Material shown Block Start

-- ==== Sys2Proof/Machine/Line.lean ====
section
/-! DEFINITION. The line commands: edges on LRX, settle completion, the first-character decision,
characters, frames, SKIP and STUCK, and the response on the line (chapters 1, 2 and 7). -/

namespace Sys2Proof.Machine

/-! ### Edges -/

/-- A character start: the times of the line, the first-character decision, a response that waits, and
the idle hold act on it (R9, R11, R17, R18, R138). -/
def characterStart (s : State) : State :=
  let s := s.withLrv
    { s.lrv with
      charBusy := true
      idle := none
      low := some 0
      skipIdle := s.lrv.skipIdle.map fun _ => 0
      mode := if s.lrv.mode = .decisionOpen then .deciding else s.lrv.mode }
  let s := match s.rsp.state with
    | .waiting _ => count .responseAborts (s.withRsp { s.rsp with state := .idle })
    | .idle | .sending _ _ => s
  if s.idleHolds then loadIdle s else syncIdle s

/-- A falling edge in ACTIVE: in STUCK it returns the high time to zero; inside a character it only
starts the low time; otherwise, and while the decision or the watch is on, it is a character start
(R17, R22, R33, R34). -/
def fallingEdgeActive (s : State) : State :=
  if s.lrv.rx = .stuck then s.withLrv { s.lrv with high := none, idle := none }
  else if s.lrv.charBusy ∧ s.lrv.mode = .framed then s.withLrv { s.lrv with low := some 0 }
  else characterStart s

/-- A falling edge on LRX, by the line state it meets; there is none while LRX is low (R7, R8, R17). -/
def fallingEdge (s : State) : State :=
  if s.lrx then
    let s := s.withLrx false
    match s.clc.line with
    | .dormant | .rising => s
    | .listen => enterRising s
    | .active => fallingEdgeActive s
  else s

/-- A rising edge on LRX; there is none while LRX is high (R18, R33, R34). -/
def risingEdge (s : State) : State :=
  if s.lrx then s
  else
    let s := s.withLrx true
    if s.clc.line = .active then
      s.withLrv
        { s.lrv with
          low := none
          idle := if s.lrv.charBusy then none else some 0
          high := if s.lrv.rx = .stuck then some 0 else none }
    else s

/-- LRX_FALLING_EDGE (R7): in LISTEN it takes the line to RISING. -/
def execLrxFallingEdge (s : State) : Host.Outcome State Fault Refusal := .next (fallingEdge s)

/-- CHARACTER_START (R17). -/
def execCharacterStart (s : State) : Host.Outcome State Fault Refusal := .next (fallingEdge s)

/-- STUCK_FALLING_EDGE (R34). -/
def execStuckFallingEdge (s : State) : Host.Outcome State Fault Refusal := .next (fallingEdge s)

/-- LRX_RISING_EDGE (R18, R33, R34). -/
def execLrxRisingEdge (s : State) : Host.Outcome State Fault Refusal := .next (risingEdge s)

/-! ### Settle completion and the first-character decision (R8, R9, R22) -/

/-- The line receiver as it starts in ACTIVE, LRX at this level (R8, R18, R21, R33). -/
def Lrv.started (lrx : Bool) : Lrv :=
  { Lrv.off with
    rx := .hunt
    mode := .decisionOpen
    idle := if lrx then some 0 else none
    low := if lrx then none else some 0 }

/-- SETTLE_COMPLETION: it occurs in RISING only (R8). -/
def settled (s : State) : State :=
  if s.clc.line = .rising then
    syncIdle ((s.withClc { line := .active, settle := none, idleCount := none }).withLrv (.started s.lrx))
  else s

def execSettleCompletion (s : State) : Host.Outcome State Fault Refusal := .next (settled s)

/-- The first-character decision finds this character: the ten bit times show it, and neither run into the
delimiter nor begin after it has started (R9, R15; notes/assumptions/26.md). -/
def tenBitsFind (character : Byte) (samples : TenBits) : Bool :=
  decide (samples.place = .clear ∧ samples.bits = charSamples character)

/-- FIRST_CHARACTER_DECISION: the ten bit times find a preamble character, the delimiter, or neither (R9,
R15). Ten bit times from bit 2 or 4 of the last preamble character alternate and yet run into the delimiter,
and ten bit times inside a header or payload may alternate (a byte 0x55) or show the delimiter's pattern (a
byte 0xC5). For these R9's first two cases say a character found, its proviso, its list of other cases and
R15 a frame lost and counted. DESIGN CHOICE, unsafe: the model takes them as lost and counted
(notes/assumptions/26.md). -/
def firstCharacter (samples : TenBits) (level : Bool) (s : State) : State :=
  if s.lrv.rx = .hunt ∧ s.lrv.mode = .deciding then
    syncIdle <|
      if tenBitsFind preambleChar samples then
        let s := noteLevel level s
        s.withLrv { s.lrv with mode := .watching }
      else if tenBitsFind delimiterChar samples then enterHeader (endCharacter level s)
      else count .missedRising (enterSkip (noteLevel level s))
  else s

def execFirstCharacterDecision (samples : TenBits) (level : Bool) (s : State) : Host.Outcome State Fault Refusal :=
  .next (firstCharacter samples level s)

/-- DELIMITER_PATTERN: the watched bit stream shows the delimiter; HEADER takes its alignment from it,
so the delimiter is the character that ends here (R9, R22; notes/assumptions/16.md). -/
def delimiterFound (level : Bool) (s : State) : State :=
  if s.lrv.rx = .hunt ∧ s.lrv.mode = .watching then syncIdle (enterHeader (endCharacter level s)) else s

def execDelimiterPattern (level : Bool) (s : State) : Host.Outcome State Fault Refusal :=
  .next (delimiterFound level s)

/-- HUNT_WATCH_IDLE: the watch ends with no count, and characters are framed by their start bits (R22). -/
def watchEnds (s : State) : State :=
  if s.lrv.rx = .hunt ∧ s.lrv.mode = .watching ∧ s.lrv.idle.isSome then
    s.withLrv { s.lrv with mode := .framed, idle := some Config.frameGap }
  else s

def execHuntWatchIdle (s : State) : Host.Outcome State Fault Refusal := .next (watchEnds s)

/-! ### Characters in a frame (R22 to R27, R30) -/

/-- A frame is lost to the line: the count, the abandon, and SKIP (R30, R31). -/
def loseToSkip (k : Counter) (s : State) : State := enterSkip (loseFrame (count k s))

/-- What the blocks receive for a valid header of format 0 (R24, R42, R45, R65, R134, Table 23). -/
def handOn (h : Header) (s : State) : State :=
  let toPart := h.sendToPart s.cfg.ownAddress
  if h.tracked then
    let rel := relationOf s.srt.table h.source h.seq toPart
    let stored := (sourceEntry s.srt.table h.source).bind (·.lastVerdict)
    let s := s.withSrt { s.srt with inHand := some ⟨h.source, h.seq, h.kind, h.dest, toPart, rel⟩ }
    let s :=
      if h.forPart s.cfg.ownAddress ∧ rel ≠ .duplicate then
        s.withAcf { s.acf with job := some ⟨h, rel, searchFrom h 0 s.acf.table⟩ }
      else s
    if toPart then
      s.withRsp { s.rsp with
        inputs := some ⟨h.source, h.seq, rel.relClass, if rel = .duplicate then stored else none, none, none⟩ }
    else s
  else s

/-- Header completion: invalid, foreign, or received on in BODY (R20, R24). -/
def headerComplete (s : State) : State :=
  let h := headerOf s.lrv.buffer.hdr
  if !h.valid then enterSkip (count .headerErrors s)
  else if h.format ≠ 0 then enterSkip (count .foreign s)
  else
    let s := handOn h s
    s.withLrv { s.lrv with rx := .body }

/-- A header byte (R23). -/
def headerChar (b : Byte) (s : State) : State :=
  let buf := s.lrv.buffer
  let s := s.withLrv { s.lrv with buffer := { buf with hdr := buf.hdr ++ [b], crc := crcByte buf.crc b } }
  if s.lrv.buffer.hdr.length = Config.headerBytes then headerComplete s else s

/-- Check completion (R26). -/
def checkComplete (s : State) : State :=
  if s.lrv.buffer.crc = 0 then commitFrame s
  else enterHunt (loseFrame (count .checkErrors s))

/-- A character of BODY: length payload bytes, then two check characters (R25). -/
def bodyChar (b : Byte) (s : State) : State :=
  let buf := s.lrv.buffer
  let crc := crcByte buf.crc b
  if buf.payload.length < (headerOf buf.hdr).length then
    s.withLrv { s.lrv with buffer := { buf with payload := buf.payload ++ [b], crc := crc } }
  else
    let s := s.withLrv { s.lrv with buffer := { buf with checks := buf.checks + 1, crc := crc } }
    if 2 ≤ s.lrv.buffer.checks then checkComplete s else s

/-- A character framed in HUNT (R22). -/
def huntChar (b : Byte) (stop : Bool) (s : State) : State :=
  if stop ∧ b = preambleChar then s
  else if stop ∧ b = delimiterChar then enterHeader s
  else enterSkip s

/-! ### Readback (R142 to R144) -/

/-- A readback mismatch: the response stops, and the receiver enters SKIP unless it is STUCK (R143,
Table 22). -/
def readbackMismatch (s : State) : State :=
  let s := count .responseAborts (s.withRsp { s.rsp with state := .idle })
  if s.lrv.rx = .stuck then s else enterSkip s

/-- A character handed back while SENDING (R142, R144). -/
def readbackChar (b : Byte) (stop : Bool) (chars : List Byte) (done : Nat) (s : State) : State :=
  if stop ∧ chars[done]? = some b then
    if Config.responseChars ≤ done + 1 then count .responsesSent (s.withRsp { s.rsp with state := .idle })
    else s.withRsp { s.rsp with state := .sending chars (done + 1) }
  else readbackMismatch s

/-! ### The end of a character -/

/-- A character that the receiver has framed, by its receiver state (R22, R23, R25, R30, R32). In BODY
the classification of the frame has completed before (R68; notes/assumptions/9.md). -/
def receiveChar (b : Byte) (stop : Bool) (s : State) : State :=
  match s.lrv.rx with
  | .hunt => if s.lrv.mode = .framed then huntChar b stop s else s
  | .header => if stop then headerChar b s else loseToSkip .framingErrors s
  | .body =>
    let s := finishClassification s
    if stop then bodyChar b s else loseToSkip .framingErrors s
  | .off | .skip | .stuck => s

/-- CHARACTER_END: the receiver treats the character, or hands it to the readback while the responder
is SENDING (R17, R36). With no character in progress the command tells only that LRX is high again. -/
def characterEnd (b : Byte) (stop level : Bool) (s : State) : State :=
  if s.lrv.charBusy then
    let s := endCharacter level s
    syncIdle <|
      match s.rsp.state with
      | .sending chars done => readbackChar b stop chars done s
      | .idle | .waiting _ => receiveChar b stop s
  else if level then risingEdge s
  else s

def execCharacterEnd (data : Byte) (stop level : Bool) (s : State) : Host.Outcome State Fault Refusal :=
  .next (characterEnd data stop level s)

/-! ### Truncation, SKIP and STUCK (R31 to R34) -/

/-- TRUNCATION: two character times of idle in HEADER or BODY (R31). -/
def truncated (s : State) : State :=
  if s.frameInFlight ∧ s.lrv.idle.isSome then
    syncIdle (loseToSkip .truncated (s.withLrv { s.lrv with idle := some Config.frameGap }))
  else s

def execTruncation (s : State) : Host.Outcome State Fault Refusal := .next (truncated s)

/-- END_OF_SKIP: two character times of idle within SKIP (R32). -/
def skipEnds (s : State) : State :=
  if s.lrv.rx = .skip ∧ s.lrv.skipIdle.isSome ∧ s.lrv.idle.isSome then
    syncIdle (enterHunt (s.withLrv { s.lrv with idle := s.lrv.idle.map (· + Config.frameGap) }))
  else s

def execEndOfSkip (s : State) : Host.Outcome State Fault Refusal := .next (skipEnds s)

/-- ENTRY_TO_STUCK: the low time reaches its limit. A character in progress would have ended before
(R17, R33; notes/assumptions/18.md). -/
def stuck (s : State) : State :=
  if s.clc.line = .active ∧ s.lrv.rx ≠ .stuck ∧ s.lrv.low.isSome ∧ s.lrv.charBusy = false then
    let s := if s.frameInFlight then loseFrame s else s
    let s := s.withLrv { s.lrv with rx := .stuck, mode := .framed, low := none, high := none, skipIdle := none }
    syncIdle (raise .lineFault s)
  else s

def execEntryToStuck (s : State) : Host.Outcome State Fault Refusal := .next (stuck s)

/-- END_OF_STUCK: the high time reaches four character times (R34). -/
def stuckEnds (s : State) : State :=
  if s.lrv.rx = .stuck ∧ s.lrv.high.isSome then
    syncIdle (raise .lineRecover (enterHunt (s.withLrv { s.lrv with idle := some Config.stuckRecovery })))
  else s

def execEndOfStuck (s : State) : Host.Outcome State Fault Refusal := .next (stuckEnds s)

/-! ### The response on the line (R138, R139, R142) -/

/-- RESPONSE_WAIT_END: three character times of idle in WAITING; LTXEN is asserted and the first
character begins (R138, R139). -/
def waitEnds (s : State) : State :=
  match s.rsp.state with
  | .waiting chars =>
    if s.lrv.rx = .hunt ∧ s.lrv.idle.isSome then
      (s.withRsp { s.rsp with state := .sending chars 0 }).withLrv
        { s.lrv with idle := some Config.responseDelay }
    else s
  | .idle | .sending _ _ => s

def execResponseWaitEnd (s : State) : Host.Outcome State Fault Refusal := .next (waitEnds s)

/-- MISSING_ECHO: no character has started on LRX for the character being sent (R142, R143). -/
def echoMissing (s : State) : State :=
  match s.rsp.state with
  | .sending _ _ => if s.lrv.charBusy then s else syncIdle (readbackMismatch s)
  | .idle | .waiting _ => s

def execMissingEcho (s : State) : Host.Outcome State Fault Refusal := .next (echoMissing s)

/-- The fast oscillator runs in RISING and ACTIVE (R2, Table 8). -/
def State.oscillatorOn (s : State) : Bool := decide (s.clc.line = .rising ∨ s.clc.line = .active)

/-- LTXEN, asserted exactly while SENDING (R139). -/
def State.ltxen (s : State) : Bool :=
  match s.rsp.state with
  | .sending _ _ => true
  | .idle | .waiting _ => false

/-- The levels the responder drives on LTX for its characters, one a bit time, back to back (R141). -/
def ltxLevels (chars : List Byte) : List Bool :=
  chars.flatMap fun c => (List.range 10).map fun k => (charSamples c).getLsbD k

/-- The level of LTX in a bit time, counted from the entry to SENDING: high but while SENDING, when it is
that of the response's characters, and high after their last stop bit (R133, R139, R141, R144, Table 56;
notes/assumptions/21.md). -/
def State.ltx (bitTime : Nat) (s : State) : Bool :=
  match s.rsp.state with
  | .sending chars _ => (ltxLevels chars).getD bitTime true
  | .idle | .waiting _ => true

end Sys2Proof.Machine
end

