-- ==== Sys2Proof/Machine/Resets.lean ====
section
/-! DEFINITION. Power-on reset, pin reset and the end of either (R193, R199, R200). -/

namespace Sys2Proof.Machine

/-- Every block at its values after power-on or pin reset, a transaction under way ended; the levels of
LRX and CS_N and the queue of commands are not the part's to reset (R193, R199, R200;
notes/assumptions/14.md). -/
def resetBlocks (s : State) : State :=
  (((State.reset.withLrx s.lrx).withSpi { State.reset.spi with csN := s.spi.csN }).withPending
    s.pending).withInReset true

/-- POWER_ON_RESET (R199). -/
def execPowerOnReset (s : State) : Host.Outcome State Fault Refusal := .next (resetBlocks s)

/-- PIN_RESET: the same effect (00_scope.md section 6.6). -/
def execPinReset (s : State) : Host.Outcome State Fault Refusal := .next (resetBlocks s)

/-- RESET_END: the first tick period begins and the port serves (R193, R199). -/
def execResetEnd (s : State) : Host.Outcome State Fault Refusal := .next (s.withInReset false)

end Sys2Proof.Machine
end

Material shown Block End

Task to complete:
Would you please filter the lines above and copy every one that includes "readbackMismatch"?

Your response:
def readbackMismatch (s : State) : State :=
  else readbackMismatch s
  | .sending _ _ => if s.lrv.charBusy then s else syncIdle (readbackMismatch s)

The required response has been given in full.